--- ASSIGNMENT ---
Look below for the line that has "if off < 0x800". Set down the lines from there through the line that has "(a % 0x100) old)", exactly as written.

Saved data entries

-- ==== Sys2Proof/Machine/BarView.lean ====
section
/-! DEFINITION. Reads of BAR0 (row 1; R20 to R24, R540, R604): which registers a function sees, what a register shows, and
what a read does. -/

namespace Sys2Proof.Machine

-- Which registers answer (R24, R540, R604) ---------------------------------------------------------------------

/-- Registers of a virtual function's BAR0 (R540). -/
def vfSees (a : Nat) : Bool :=
  decide (a < 0x100000) || a == aQM_DOORBELL || a == aQM_CMD || a == aQM_QSTATUS ||
    (decide (aQM_STAGE 0 ≤ a) && decide (a ≤ aQM_STAGE 7)) || (decide (0x00108000 ≤ a) && decide (a < 0x00108100))

/-- The block answers in the boot stage at hand (R604). -/
def stageAnswers (s : Chip) (a : Nat) : Bool :=
  decide (3 ≤ stageNow s) || decide (a < 0x100000) || (decide (0x01400000 ≤ a) && decide (a < 0x02000000))

/-- The window of a disabled tile answers no access (R5). -/
def windowThere (s : Chip) (a : Nat) : Bool := decide (a < 0x02000000) || tileEnabled s ((a - 0x02000000) / 0x10000)

/-- The register that a function finds at an address. -/
def barRow (s : Chip) (fn a : Nat) : Option RegRow :=
  if (fn == 0 || vfSees a) && stageAnswers s a && windowThere s a then regRow a else none

/-- Its key: the identity block reads the same from every function (R540, R624). -/
def regKey (fn a : Nat) : Nat := if a < 0x100000 then a else barKey fn a

/-- An access refused (R24). -/
def barRefuse (s : Chip) : Chip := fsat s aRAS_STATUS 31 0 1

-- What registers show that hold no value of their own ----------------------------------------------------------

/-- The Hasp window at an address: instance and side (R547). -/
def haspSide (fn a : Nat) : Option (Nat × Bool) :=
  if 0x00108000 ≤ a ∧ a < 0x0010C000 then
    (if fn == 0 then some ((a - 0x00108000) / 0x100, false) else some (fn, true))
  else none

/-- The ring that a side reads, and the ring that it sends to. -/
def inRing (s : Chip) (f : Nat) (tenant : Bool) : List Msg := if tenant then (getHasp s f).toTenant else (getHasp s f).toManager
def outRing (s : Chip) (f : Nat) (tenant : Bool) : List Msg := inRing s f (!tenant)

/-- A message's 64 bytes (R549). -/
def msgBytes (m : Msg) : List Byte :=
  (leBytes 2 m.type ++ leBytes 2 m.seqNo ++ leBytes 1 m.src ++ leBytes 1 m.len ++ leBytes 2 m.status ++ m.payload ++
    List.replicate 56 0#8).take 64

/-- HASP_IN and HASP_STATUS (R555). -/
def haspView (s : Chip) (f : Nat) (tenant : Bool) (off old : Nat) : Nat :=
  if 0x80 ≤ off ∧ off < 0xC0 then
    (match (inRing s f tenant).head? with
    | none => 0
    | some m => bNat (msgBytes m) (off - 0x80) 8)
  else if off == 0xC8 then
    let h := getHasp s f
    bitsOf old 63 48 * 2 ^ 48 + h.version % 256 * 2 ^ 16 + b2n h.agreed * 2 ^ 12 +
      (12 - peerCount (outRing s f tenant)) * 2 ^ 8 + (inRing s f tenant).length % 32
  else old

/-- TILE_STATUS with the ready and waiting strands (R169). -/
def tileView (s : Chip) (t old : Nat) : Nat :=
  let mask (v : Nat) : Nat := ((List.range 8).filter (fun i => strandState s t i == v)).foldl (fun a i => a + 2 ^ i) 0
  setBits (setBits old 47 40 (mask 2)) 39 32 (mask 3)

/-- Counters (R664, R685). -/
def counterView (s : Chip) (p off : Nat) : Nat :=
  if off < 0x800 then tget (fun _ => 0) s.ctrLive (256 * p + off / 8)
  else tget (fun _ => 0) s.ctrClosed (256 * p + (off - 0x800) / 8)

/-- Seconds in holdover (R509): tile cycles since it began. -/
def holdSeconds (s : Chip) : Nat := if servoState s == 3 then (s.cycle - s.time.holdAt) / 700000000 else 0

/-- What a register of the physical function shows; a part that the manual does not fix is a free value (DESIGN CHOICE, log 9). -/
def pfView (s : Chip) (a old : Nat) : Chip × Nat :=
  if a == aBW_GLOBAL then (s, setBits (setBits old 63 39 (fabCap s)) 38 14 (memCap s))
  else if a == aQM_CACHE then
    (s, setBits (setBits old 63 48 (s.qm.pins.length + s.qm.radioPins.length)) 47 32 s.qm.cached.length)
  else if 0x00401000 ≤ a ∧ a < 0x00402000 ∧ a % 0x100 = 8 then
    let e := (a - 0x00401000) / 0x100
    let n := running s e
    let r := freeBelow s 385
    if n == 0 then (s, setBits (setBits old 63 55 0) 54 49 0) else (r.2, setBits (setBits old 63 55 r.1) 54 49 n)
  else if a == aPTP_STATUS then (s, setBits old 31 16 (min 0xFFFF (holdSeconds s)))
  else if a == aPKG_PINS then let r := freeBelow s 65536; (r.2, setBits old 63 48 r.1)
  else if 0x01300000 ≤ a ∧ a < 0x01322000 ∧ (a - 0x01300000) % 0x2000 < 0x1000 then
    (s, counterView s ((a - 0x01300000) / 0x2000) ((a - 0x01300000) % 0x2000))
  else if 0x00201000 ≤ a ∧ a < 0x00201100 ∧ a % 0x40 = 0 then (s, tvSec (tbGet s ((a - 0x00201000) / 0x40)))
  else if 0x00201000 ≤ a ∧ a < 0x00201100 ∧ a % 0x40 = 8 then
    (s, (tget (fun _ => none) s.latch a).getD (tvNsf (tbGet s ((a - 0x00201000) / 0x40))))
  else if 0x02000000 ≤ a then
    let t := (a - 0x02000000) / 0x10000
    let off := a % 0x10000
    if off == 8 then (s, tileView s t old)
    else if 0x100 ≤ off then (s, strandView s t ((off - 0x100) / 8))
    else (s, old)
  else (s, old)

/-- What a register shows to a function. -/
def regShows (s : Chip) (fn a : Nat) : Chip × Nat :=
  let old := barGet s (regKey fn a)
  match haspSide fn a with
  | some (f, tenant) => (s, haspView s f tenant (a % 0x100) old)
  | none => if fn == 0 then pfView s a old else (s, old)

-- What reads do (R20, R23) -------------------------------------------------------------------------------------

/-- RC fields cleared: of the whole register, or of the high half alone. -/
def clearRc (s : Chip) (k : Nat) (r : RegRow) (high : Bool) : Chip :=
  let m := accMask r .rc
  let m1 := if high then m / 2 ^ 32 * 2 ^ 32 else m
  if m1 == 0 then s else barSet s k (Nat.land (barGet s k) (2 ^ 64 - 1 - m1))

/-- Other effects of a read of the physical function (R492, R504, R668). -/
def readEffects (s : Chip) (a : Nat) : Chip :=
  if 0x00201000 ≤ a ∧ a < 0x00201100 ∧ a % 0x40 = 0 then
    { s with latch := tset (fun _ => none) (a + 8) (some (tvNsf (tbGet s ((a - 0x00201000) / 0x40)))) s.latch }
  else if 0x00201000 ≤ a ∧ a < 0x00201100 ∧ a % 0x40 = 8 then { s with latch := tset (fun _ => none) a none s.latch }
  else if 0x00203000 ≤ a ∧ a < 0x00203200 ∧ a % 0x20 = 0x10 then fsetb s (a - 0x10) 44 false
  else if 0x01301000 ≤ a ∧ a < 0x01322000 ∧ (a - 0x01300000) % 0x2000 = 0x1008 then fsetb s (a - 8) 1 false
  else s

/-- A register read whole at one instant: its value, and the read side effects, of every field or of the high half. -/
def regRead (s : Chip) (fn a : Nat) (r : RegRow) (high : Bool) : Chip × Nat :=
  let v := regShows s fn a
  let s1 := clearRc v.1 (regKey fn a) r high
  (if fn == 0 then readEffects s1 a else s1, v.2)

/-- A read of TILE_SRAM_DATA (R717): the access through the mover. -/
def sramRead (s : Chip) (t : Nat) : Chip × Nat :=
  match cmdTileSramDataRead t s with
  | .next st => (st, st.resp.toNat)
  | _ => (s, 0)

/-- The address is a TILE_SRAM_DATA of the physical function. -/
def isSramData (fn a : Nat) : Bool := fn == 0 && decide (0x02000000 ≤ a) && decide (a % 0x10000 = 0x28)

def fullRead (s : Chip) (fn a : Nat) (r : RegRow) (high : Bool) : Chip × Nat :=
  if isSramData fn a then sramRead s ((a - 0x02000000) / 0x10000) else regRead s fn a r high

/-- The result of a read. -/
def answerRead (s : Chip) (v : Nat) : Chip := { s with resp := BitVec.ofNat 64 v }

/-- The read latch of a function and register; the key is that of the register's high half. -/
def latchKey (fn a : Nat) : Nat := barKey fn (a + 4)
def setLatch (s : Chip) (fn a : Nat) (v : Option Nat) : Chip :=
  { s with latch := tset (fun _ => none) (latchKey fn a) v s.latch }

/-- An access whose size and alignment BAR0 accepts (R23, R24). -/
def accessOk (addr size : Nat) : Bool := (size == 4 || size == 8) && addr % size == 0

/-- A read of BAR0 (R23, R24). -/
def barRead (s : Chip) (fn addr size : Nat) : Chip :=
  let a := addr / 8 * 8
  match (if accessOk addr size then barRow s fn a else none) with
  | none => answerRead (barRefuse s) (2 ^ (8 * min size 8) - 1)
  | some r =>
    if size == 8 then let v := fullRead s fn a r false; answerRead v.1 v.2
    else if addr % 8 == 0 then
      let v := fullRead s fn a r false
      answerRead (setLatch v.1 fn a (some (v.2 / 2 ^ 32))) (v.2 % 2 ^ 32)
    else
      match tget (fun _ => none) s.latch (latchKey fn a) with
      | some h => answerRead (setLatch s fn a none) h
      | none => let v := fullRead s fn a r true; answerRead v.1 (v.2 / 2 ^ 32)

/-- REGISTER_READ_SIDE_EFFECT (R20, R23, R24). -/
def cmdRegisterReadSideEffect (fn addr size : Nat) (s : Chip) : Out := onFn fn s (fun st => barRead st fn addr size)

end Sys2Proof.Machine
end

--- WRITTEN RESPONSE ---
  if off < 0x800 then tget (fun _ => 0) s.ctrLive (256 * p + off / 8)
  else tget (fun _ => 0) s.ctrClosed (256 * p + (off - 0x800) / 8)

/-- Seconds in holdover (R509): tile cycles since it began. -/
def holdSeconds (s : Chip) : Nat := if servoState s == 3 then (s.cycle - s.time.holdAt) / 700000000 else 0

/-- What a register of the physical function shows; a part that the manual does not fix is a free value (DESIGN CHOICE, log 9). -/
def pfView (s : Chip) (a old : Nat) : Chip × Nat :=
  if a == aBW_GLOBAL then (s, setBits (setBits old 63 39 (fabCap s)) 38 14 (memCap s))
  else if a == aQM_CACHE then
    (s, setBits (setBits old 63 48 (s.qm.pins.length + s.qm.radioPins.length)) 47 32 s.qm.cached.length)
  else if 0x00401000 ≤ a ∧ a < 0x00402000 ∧ a % 0x100 = 8 then
    let e := (a - 0x00401000) / 0x100
    let n := running s e
    let r := freeBelow s 385
    if n == 0 then (s, setBits (setBits old 63 55 0) 54 49 0) else (r.2, setBits (setBits old 63 55 r.1) 54 49 n)
  else if a == aPTP_STATUS then (s, setBits old 31 16 (min 0xFFFF (holdSeconds s)))
  else if a == aPKG_PINS then let r := freeBelow s 65536; (r.2, setBits old 63 48 r.1)
  else if 0x01300000 ≤ a ∧ a < 0x01322000 ∧ (a - 0x01300000) % 0x2000 < 0x1000 then
    (s, counterView s ((a - 0x01300000) / 0x2000) ((a - 0x01300000) % 0x2000))
  else if 0x00201000 ≤ a ∧ a < 0x00201100 ∧ a % 0x40 = 0 then (s, tvSec (tbGet s ((a - 0x00201000) / 0x40)))
  else if 0x00201000 ≤ a ∧ a < 0x00201100 ∧ a % 0x40 = 8 then
    (s, (tget (fun _ => none) s.latch a).getD (tvNsf (tbGet s ((a - 0x00201000) / 0x40))))
  else if 0x02000000 ≤ a then
    let t := (a - 0x02000000) / 0x10000
    let off := a % 0x10000
    if off == 8 then (s, tileView s t old)
    else if 0x100 ≤ off then (s, strandView s t ((off - 0x100) / 8))
    else (s, old)
  else (s, old)

/-- What a register shows to a function. -/
def regShows (s : Chip) (fn a : Nat) : Chip × Nat :=
  let old := barGet s (regKey fn a)
  match haspSide fn a with
  | some (f, tenant) => (s, haspView s f tenant (a % 0x100) old)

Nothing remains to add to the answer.